本是同根生,相煎何太急?
面對眼前這張因過度憤怒而異常猙獰的面孔,龍蕭恍惚之間竟然覺得有一絲絕望……情已絕,念已滅,他又何必苦苦掙紮?
龍言手底下金火長矛愈戰愈勇,勢如破竹地瓦解龍蕭的嚴密攻勢,将他打得東倒西歪,左右踉跄。兄弟相殘相殺的悲劇和悲痛,令他五内俱焚,心若喪死!
趙良、夏淩雙兩人早已不忍,撒開腿朝龍蕭處拼命跑去。
“龍哥,你快還手啊!”趙良喊道。
“龍蕭,你在幹什麽?”夏淩雙恐懼地大喊。
以龍言猙獰的神色和狠厲的槍勢,他們完全有理由相信,龍言根本不可能承認這段兄弟之情,要殺死龍蕭也絕不是不可能之事!
當!金焰長矛輕而易舉地震飛了青火長槍,龍言手底下再無情面可言,金焰長矛攜帶着磅礴的氣勢掃向了前方!槍芒暴漲!一道冷厲的寒光宛如一柄巨劍切開了漫天風雪,掃向了龍蕭!
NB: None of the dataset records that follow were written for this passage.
-- ==== Sys2Proof/Certificates/Slice0/Obligations.lean ====
section
/-! DEFINITION. The statements about the model, each from rules of spec/. What rests on a decision of the spec, or on a
choice of the model, says so. -/

open Sys2Proof Sys2Proof.Machine Sys2Proof.Safety

/-! ## Encodings -/

/-- R91, R92, R96 to R104: decoding the encoding of a well-formed instruction gives it back, with every operand, on a port
with any legal parameters. The selector numbers and the field widths are the spec's choice (D1, D5, D6; log 6, log 18). -/
def Obligations.DecodeOfEncode : Prop :=
  ∀ (p : Params) (i : Instr), p.legal = true → i.wellFormed p = true → decode p (encode p i) = .ok i

/-- R91, R92: each selector asks for its operation, with the operands in the fields its format names, whatever the other
fields hold; of a numeric field of format F2 or F4 the low byte. A field carries the low `COORD_W` bits of what the host
puts on it. The numbers, R91's by default, and the fields are the spec's choice (D1, D5, D6; log 6, log 18). -/
def Obligations.RequestFieldsPerFormat : Prop :=
  (∀ op : BitVec 4, Params.default.row op = op) ∧
  ∀ (p : Params) (r : Request),
    let a := BitVec.ofInt p.coordW r.a
    let b := BitVec.ofInt p.coordW r.b
    (p.row r.op = 0x0 → decodeRequest p r = .fbNew) ∧
    (p.row r.op = 0x1 → decodeRequest p r = .fbSetPixel a.toInt b.toInt r.f) ∧
    (p.row r.op = 0x2 → decodeRequest p r = .fbClear r.f) ∧
    (p.row r.op = 0x3 → decodeRequest p r = .fbBytes) ∧
    (p.row r.op = 0x4 → decodeRequest p r = .lcdReset) ∧
    (p.row r.op = 0x5 → decodeRequest p r = .lcdInit) ∧
    (p.row r.op = 0x6 → decodeRequest p r = .lcdAddressingHorizontal r.f) ∧
    (p.row r.op = 0x7 → decodeRequest p r = .lcdContrast (a.setWidth 8) (b.setWidth 8) r.c) ∧
    (p.row r.op = 0x8 → decodeRequest p r = .lcdPosition (a.setWidth 8) (b.setWidth 8)) ∧
    (p.row r.op = 0x9 → decodeRequest p r = .lcdClear) ∧
    (p.row r.op = 0xA → decodeRequest p r = .lcdData r.run) ∧
    (p.row r.op = 0xB → decodeRequest p r = .reserved0xB) ∧
    (0xC ≤ (p.row r.op).toNat → decodeRequest p r = .reserved0xCto0xF ((p.row r.op).setWidth 2))

/-- R91, R112: no word of the request port belongs to the rows of two different operations: the instructions whose rows
admit one word are the same constructor. -/
def Obligations.HostOpRowsDisjoint : Prop :=
  ∀ i j : Instr, (rowOf i).space = .hostOp → (rowOf j).space = .hostOp →
    ∀ w : Byte, w &&& (rowOf i).mask = (rowOf i).pattern → w &&& (rowOf j).mask = (rowOf j).pattern →
      i.ctorIdx = j.ctorIdx

/-- R91, R99 to R103: words written out from the tables decode to what they stand for. The requests rest on the spec's
selector numbers and field widths (D1, log 18; D5, log 6; D6, log 7), by default those of R91 and 32 bits; the bus bytes
on the frame each is tagged with (log 25). -/
def Obligations.WordsOfTheTables : Prop :=
  decodeRequest Params.default { op := 0x1, a := 10, b := 20, c := 0, f := true, run := [] } = .fbSetPixel 10 20 true ∧
  decodeRequest Params.default { op := 0x1, a := 0xFFFFFFFF, b := 24, c := 0, f := false, run := [] } =
    .fbSetPixel (-1) 24 false ∧
  decodeRequest Params.default { op := 0x7, a := 0xFF, b := 0x13, c := 0x04, f := false, run := [] } =
    .lcdContrast 0xFF 0x13 0x04 ∧
  decodeRequest Params.default { op := 0x8, a := 0x153, b := 0x205, c := 0, f := false, run := [] } = .lcdPosition 83 5 ∧
  decodeWire { dc := .low, byte := 0x22, frame := .functionSet } = .ok (.functionSet false true false) ∧
  decodeWire { dc := .low, byte := 0xBF, frame := .setVop } = .ok (.setVop 0x3F) ∧
  decodeWire { dc := .low, byte := 0xD3, frame := .setX } = .ok (.setX 83) ∧
  decodeWire { dc := .low, byte := 0x45, frame := .setY } = .ok (.setY 5) ∧
  decodeWire { dc := .low, byte := 0x0C, frame := .displayNormal } = .ok .displayNormal ∧
  decodeWire { dc := .high, byte := 0x0C, frame := .data } = .ok (.dataByte 0x0C)
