/-- Column by column, from the top bank of each down. -/
def columnRank (c : Fin 84 × Fin 6) : Nat := c.1.val * 6 + c.2.val

theorem columnRank_injective : Function.Injective columnRank := by
  rintro ⟨col, bank⟩ ⟨col', bank'⟩ h
  have h : col.val * 6 + bank.val = col'.val * 6 + bank'.val := h
  exact Prod.ext (Fin.ext (show col.val = col'.val by omega)) (Fin.ext (show bank.val = bank'.val by omega))

theorem columnRank_columnByColumn (col : Fin 84) (bank : Fin 6) :
    columnRank (columnByColumn col bank) = (columnRank (col, bank) + 1) % 504 := by
  revert col bank
  decide

/-- In vertical addressing, with the default stepping, it counts down the columns (R61). -/
theorem goesRound_vertical {s : State} (h : s.dev.v = true) (hstep : s.cfg.vertStep = .bankThenColumn) :
    GoesRound columnRank (cursorNext s) where
  injective := columnRank_injective
  lt c := by unfold columnRank; omega
  next c := by
    simp only [cursorNext, cursorStep, h, hstep]
    exact columnRank_columnByColumn c.1 c.2

theorem goesRound_of_stepsThroughAllCells {s : State} (h : StepsThroughAllCells s) :
    ∃ rank, GoesRound rank (cursorNext s) := by
  cases hv : s.dev.v with
  | false => exact ⟨_, goesRound_horizontal hv⟩
  | true => exact ⟨_, goesRound_vertical hv (h hv)⟩

namespace GoesRound

variable {rank : Fin 84 × Fin 6 → Nat} {next : Fin 84 × Fin 6 → Fin 84 × Fin 6} (h : GoesRound rank next)
  (c : Fin 84 × Fin 6)
include h

theorem rank_iterate (k : Nat) : rank (next^[k] c) = (rank c + k) % 504 := by
  induction k with
  | zero => exact (Nat.mod_eq_of_lt (h.lt c)).symm
  | succ k ih => rw [Function.iterate_succ_apply', h.next, ih, Nat.mod_add_mod, Nat.add_assoc]

/-- After 504 bytes the cursor is where it was (R62). -/
theorem iterate_504 : next^[504] c = c := by
  apply h.injective
  rw [h.rank_iterate, Nat.add_mod_right, Nat.mod_eq_of_lt (h.lt c)]

/-- Before that it stands at no place twice. -/
theorem eq_of_iterate_eq {j k : Nat} (hj : j < 504) (hk : k < 504) (e : next^[j] c = next^[k] c) : j = k := by
  have e := congrArg rank e
  rw [h.rank_iterate, h.rank_iterate] at e
  have := h.lt c
  omega

end GoesRound

/-! ### Where the bytes of a run land -/

theorem cursor_storeRun (run : List Byte) (s : State) :
    (storeRun run s).dev.cursor = (cursorNext s)^[run.length] s.dev.cursor := by
  induction run generalizing s with
  | nil => rfl
  | cons d run ih => exact ih (storeData d s)

theorem ddramRead_storeData (d : Byte) (s : State) (a : Nat) :
    ddramRead (storeData d s).dev.ddram a = if a = cellAt s.dev.cursor then some d else ddramRead s.dev.ddram a :=
  ddramRead_ddramWrite ..
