-- ==== Sys2Proof/Machine/Frame.lean ====
section
/-! DEFINITION. The frame encoder and the write stage (41_frame_encode.md): `encode_frame` (R97), `encode_stage` (R98),
`tx_step` (R99), ENCODE (R100) and TRANSMIT (R101). -/

namespace Sys2Proof.Machine

/-- The largest payload the encoder accepts (R8, R75). -/
def maxPayload : Nat := 251

/-- A byte sequence followed by its checksum, low byte first (R74, R80). -/
def withChecksum (h : List Byte) : List Byte := h ++ [crcLsb (crc16 h), crcMsb (crc16 h)]

/-- `encode_frame(a, o, p)` (R97): the length byte is `size + 4`. -/
def encodeFrame (a o : Byte) (p : List Byte) : Except ErrKind (List Byte) :=
  if p.length > maxPayload then .error .invalidParameter
  else .ok (withChecksum ([BitVec.ofNat 8 (p.length + 4), a, o] ++ p))

/-- Put an encoded frame into TXBUF, TX_LEN and CRC (R98): CRC is the pair at the frame's end. -/
def storeFrame (f : List Byte) (s : State) : State :=
  setCrc (crcOfBytes (f.getD (f.length - 2) 0) (f.getD (f.length - 1) 0))
    (setTxLen f.length (setMem (memWriteSpan s.mem (bufBase .txbuf) f) s))

/-- `encode_stage` (R98). The size check comes first, so no PBUF byte is read if it fails (R130). -/
def encodeStage (s : State) : Stage :=
  if s.regs.cmdSize.toNat > maxPayload then .raised (raise .invalidParameter (setTxLen 0 s))
  else
    match payloadSpan s with
    | .error f => .stop f
    | .ok p =>
      match encodeFrame s.regs.cmdAddr s.regs.cmdOpcode p with
      | .error e => .raised (raise e (setTxLen 0 s))
      | .ok f => .goOn (storeFrame f s)

/-- `tx_step` (R99): one ChanWrite of `TXBUF[0 .. TX_LEN]`; any answer but `Ok(TX_LEN)` is IoError. -/
def txStep (s : State) : Stage :=
  if s.regs.txLen.toNat = 0 then .raised (raise .invalidParameter s)
  else
    match memSpan s.mem (bufBase .txbuf) s.regs.txLen.toNat with
    | .error f => .stop f
    | .ok bytes =>
      match chanWrite bytes s with
      | (.err, t) => .raised (raise .ioError t)
      | (.ok k, t) => if k = s.regs.txLen.toNat then .goOn t else .raised (raise .ioError t)

/-- ENCODE (R100). -/
def execEncode (b : Byte) (s : State) : Result :=
  localOp .encode b enterExec (fun s => finishWith (encodeStage s)) s

/-- TRANSMIT (R101). -/
def execTransmit (b : Byte) (s : State) : Result :=
  match s.fsm.state with
  | .idle => .next (setFsmState .tx (accept .transmit b s))
  | .tx => finishWith (txStep s)
  | .exec | .poll | .body | .dec => .next s

end Sys2Proof.Machine
end

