-- ==== Sys2Proof/Tests/Slice0.lean ====
section
/-! SUPPORT. The model's own tests: ill-formed terms, words written out bit by bit from 30_encoding.md, single steps with
the results that 95_test_vectors.md states (V<n>, S<n>), and for each statement a witness that meets its hypotheses. -/

set_option Elab.async false

namespace Sys2Proof.Tests

open Sys2Proof Sys2Proof.Machine

/-! ### Small states -/

/-- After reset, with both budgets 3. -/
def fresh : State := { State.reset with cfg := ⟨3, 3, 0⟩ }

/-- `s` with operation `op` in state `f`, BUSY set. -/
def busyIn (op : Op) (f : FsmState) (s : State) : State :=
  { s with
    regs := { s.regs with status := { s.regs.status with busy := true } }
    fsm := { s.fsm with op := op, state := f } }

/-- `s` with bytes from window offset `off` on. -/
def withBytes (off : Nat) (bs : List Byte) (s : State) : State := setMem (memWriteSpan s.mem off bs) s

/-- `s` with scripted channel answers. -/
def withScript (w : List WriteAnswer) (r : List ReadAnswer) (s : State) : State := { s with chan := ⟨w, r, []⟩ }

/-- `s` with a payload, address 0x00 and opcode 0x2F (section 3 of the vectors). -/
def withPayload (p : List Byte) (s : State) : State :=
  withBytes 0x100 p { s with regs := { s.regs with cmdOpcode := 0x2F#8, cmdSize := BitVec.ofNat 8 p.length } }

/-- `s` with the 5-byte frame of V3.7 in TXBUF. -/
def withFrame (s : State) : State :=
  withBytes 0x200 [0x04#8, 0x00#8, 0x2F#8, 0xA7#8, 0x83#8] { s with regs := { s.regs with txLen := 5#9 } }

/-- `s` with a receive buffer and its RX_LEN. -/
def withBuffer (buf : List Byte) (s : State) : State :=
  withBytes 0x300 buf { s with regs := { s.regs with rxLen := BitVec.ofNat 9 buf.length } }

/-- `s` with an agenda. -/
def withTodo (es : List Event) (s : State) : State := { s with todo := es }

/-- `s` with a receive in BODY: declared length `len`, nothing received yet. -/
def inBody (op : Op) (len : Byte) (s : State) : State :=
  let t := busyIn op .body s
  { t with fsm := { t.fsm with declLen := len, pollCnt := 1 }, regs := { t.regs with pollAttempts := 1#32 } }

/-- The S3 response of 6 bytes. -/
def s3 : List Byte := [0x05#8, 0x00#8, 0x2F#8, 0x00#8, 0x8D#8, 0xCD#8]

/-- What `f` says of the next state. -/
def after {α : Type} (f : State → α) (r : Result) : Option α :=
  match r with
  | .next s => some (f s)
  | .fault _ => none
  | .refused _ => none

/-- The fault, if there is one. -/
def faulted (r : Result) : Option Fault :=
  match r with
  | .next _ => none
  | .fault f => some f
  | .refused _ => none

/-- STATUS as the host reads it. -/
def status (s : State) : Word := statusWord s.regs.status

/-! ### Well-formedness: the one check -/

/-- R73: 0x31 has OP = 1 but a reserved bit set; 0x01 is CRC_INIT, not INVALID. -/
theorem test_wellFormed_refuses_legal_word :
    (Instr.invalid 0x00000001#32).wellFormed = false ∧ (Instr.invalid 0x00003108#32).wellFormed = false ∧
      (Instr.invalid 0x00000031#32).wellFormed = true := by decide

/-! ### Words written out bit by bit (R70, R71, R82, R88) -/

theorem test_word_crcInit : decodeCmd 0b00000000000000000000000000000001#32 = .crcInit 0x00#8 := by decide
theorem test_word_crcByte : decodeCmd 0b00000000000000000011000100000010#32 = .crcByte 0x31#8 := by decide
theorem test_word_crcSpan : decodeCmd 0b00000000000000000000000000000011#32 = .crcSpan 0x00#8 := by decide
theorem test_word_encode : decodeCmd 0b00000000000000001010101100000100#32 = .encode 0xAB#8 := by decide
theorem test_word_transmit : decodeCmd 0b00000000000000000000000000000101#32 = .transmit 0x00#8 := by decide
theorem test_word_receive : decodeCmd 0b00000000000000000000000000000110#32 = .receive 0x00#8 := by decide
theorem test_word_decode : decodeCmd 0b00000000000000000000000000000111#32 = .decode 0x00#8 := by decide
theorem test_word_run : decodeCmd 0b00000000000000000000000000001000#32 = .run 0x00#8 := by decide
theorem test_word_invalid :
    decodeCmd 0b00000000000000010000000000000001#32 = .invalid 0x00010001#32 ∧
      decodeCmd 0b00000000000000000000000000010100#32 = .invalid 0x00000014#32 ∧
      decodeCmd 0b00000000000000000000000000000000#32 = .invalid 0#32 := by decide
theorem test_word_wire :
    decodeTableWord 8 0b00000001 = some .wireTagInventory ∧ decodeTableWord 8 0b00101111 = some .wireSetRfPower ∧
      decodeTableWord 8 0b00100101 = some .wireSetInventoryTime ∧
      decodeTableWord 8 0b01000000 = some .wireSetBuzzerEnabled ∧ decodeTableWord 8 0b00000010 = none := by decide

/-- R58: the low byte of CMD comes first. -/
theorem test_encode_bus_order : encode (.crcByte 0x31#8) = [0x02#8, 0x31#8, 0x00#8, 0x00#8] := by decide

/-! ### Single steps, with the results of 95_test_vectors.md -/

/-- V2.1, V2.9. -/
theorem test_crcInit :
    let s := busyIn .crcInit .exec (setRespValid true (setCrc 0x1234#16 fresh))
    after (fun t => (t.regs.crc, status t)) (exec (.crcInit 0#8) s) = some (0xFFFF#16, 0x0A#32) := by decide

/-- V2.5: the byte comes from fsm.byte, latched at the accepted write. -/
theorem test_crcByte :
    let s := busyIn .crcByte .exec fresh
    after (fun t => (t.regs.crc, status t)) (exec (.crcByte 0#8) { s with fsm := { s.fsm with byte := 0x31#8 } }) =
      some (0x2F8D#16, 0x02#32) := by decide

/-- V1.4, V1.6. -/
theorem test_crcStep_values : crcStep 0xFFFF#16 0x01#8 = 0x1E0E#16 ∧ crcStep 0xFFFF#16 0x80#8 = 0x8B8F#16 := by decide

/-- V2.7. -/
theorem test_crcSpan :
    after (fun t => (t.regs.crc, status t))
      (exec (.crcSpan 0#8) (busyIn .crcSpan .exec
        (withPayload [0x31#8, 0x32#8, 0x33#8, 0x34#8, 0x35#8, 0x36#8, 0x37#8, 0x38#8, 0x39#8] fresh))) =
      some (0x6F91#16, 0x02#32) := by decide +kernel

/-- V2.8: CMD_SIZE = 3, PBUF[2] unwritten. -/
theorem test_crcSpan_unwritten :
    let s := busyIn .crcSpan .exec (withPayload [0x31#8, 0x32#8] fresh)
    faulted (exec (.crcSpan 0#8) { s with regs := { s.regs with cmdSize := 3#8 } }) = some (.uninitRead 0x102) := by decide

/-- V3.1. -/
theorem test_encode :
    after (fun t => (memSpan t.mem 0x200 6 |>.toOption, t.regs.txLen, t.regs.crc, status t))
      (exec (.encode 0#8) (busyIn .encode .exec (withPayload [0x1E#8] fresh))) =
      some (some [0x05#8, 0x00#8, 0x2F#8, 0x1E#8, 0x72#8, 0x34#8], 6#9, 0x3472#16, 0x02#32) := by decide +kernel

/-- V3.10: InvalidParameter before any PBUF byte is read. -/
theorem test_encode_too_long :
    let s := busyIn .encode .exec (withFrame fresh)
    after (fun t => (t.regs.txLen, t.regs.crc, status t, t.chan.calls))
      (exec (.encode 0#8) { s with regs := { s.regs with cmdSize := 252#8 } }) =
      some (0#9, 0xFFFF#16, 0x52#32, []) := by decide

/-- V3.20, V3.21 and V3.23, on the frame of V3.7. -/
theorem test_transmit :
    (∀ p ∈ [(WriteAnswer.ok 5, 0x02#32), (.ok 3, 0x12#32), (.ok 6, 0x12#32), (.err, 0x12#32)],
      after (fun t => (status t, t.chan.calls, t.regs.txLen))
        (exec (.transmit 0#8) (busyIn .transmit .tx (withScript [p.1] [] (withFrame fresh)))) =
        some (p.2, [.write [0x04#8, 0x00#8, 0x2F#8, 0xA7#8, 0x83#8] p.1], 5#9)) := by decide

/-- V3.24: after reset nothing is sent. -/
theorem test_transmit_nothing :
    after (fun t => (status t, t.chan.calls)) (exec (.transmit 0#8) (busyIn .transmit .tx fresh)) =
      some (0x52#32, []) := by decide

/-- V4.2, its last attempt; V4.5: an error on the last attempt is IO_ERROR. -/
theorem test_receive_poll :
    (∀ p ∈ [(ReadAnswer.ok [], 0x22#32), (.err, 0x12#32)],
      let s := withScript [] [p.1] (busyIn .receive .poll fresh)
      after (fun t => (status t, t.regs.pollAttempts, t.regs.rxLen))
        (exec (.receive 0#8) { s with fsm := { s.fsm with pollCnt := 2 }, regs := { s.regs with rxLen := 6#9 } }) =
        some (p.2, 3#32, 0#9)) := by decide

/-- V4.12, its last read: the count byte and RX_LEN. -/
theorem test_receive_body :
    after (fun t => (status t, (memSpan t.mem 0x300 3).toOption, t.regs.rxLen, t.chan.calls))
      (exec (.receive 0#8) (withScript [] [.ok [0xAA#8, 0xBB#8, 0xCC#8]] (inBody .receive 2#8 fresh))) =
      some (0x02#32, some [0x02#8, 0xAA#8, 0xBB#8], 3#9, [.read 2 (.ok [0xAA#8, 0xBB#8])]) := by decide

/-- V5.1. -/
theorem test_decode :
    after (fun t => (status t, t.regs.respSize, t.regs.respCode, t.regs.respStatus, t.regs.crc))
      (exec (.decode 0#8) (busyIn .decode .exec (withBuffer s3 fresh))) =
      some (0x0A#32, 0x00#8, 0x2F#8, 0x00#8, 0xCD8D#16) := by decide +kernel

/-- V5.11, S8: the code byte flipped. V5.6: five bytes. -/
theorem test_decode_rejects :
    after (fun t => (status t, t.regs.crc))
        (exec (.decode 0#8) (busyIn .decode .exec
          (withBuffer [0x05#8, 0x00#8, 0x2E#8, 0x00#8, 0x8D#8, 0xCD#8] fresh))) = some (0x42#32, 0xD455#16) ∧
      after (fun t => (status t, t.regs.crc))
        (exec (.decode 0#8) (busyIn .decode .exec
          (withBuffer [0x04#8, 0x00#8, 0x2F#8, 0xA7#8, 0x83#8] fresh))) = some (0x32#32, 0xFFFF#16) := by decide +kernel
龍蕭被這道寒光劈中,刹那間頭盔裂成兩半,他的龍鱗甲也被割開了一道長長的缺口!堅韌的盔甲雖然保他不受外傷,但他整個人仍是承受了強大的沖擊力,五髒六腑翻江倒海,他忍不住“哇”的一聲,噴出了一大口鮮血!
暴烈的槍芒寒光餘勢未消,未被龍蕭擋住的兩段斬向了地面,在地面上斬成了一道觸目驚心的月牙形槍痕!
趙良、夏淩雙剛好趕到,一左一右攙扶住了身負重傷的龍蕭。龍蕭眼中的雪景和龍言忽明忽暗,一絲不甘和悲痛仍然頑固地駐留在他心間,他仍然竭力地向龍言伸出了手指!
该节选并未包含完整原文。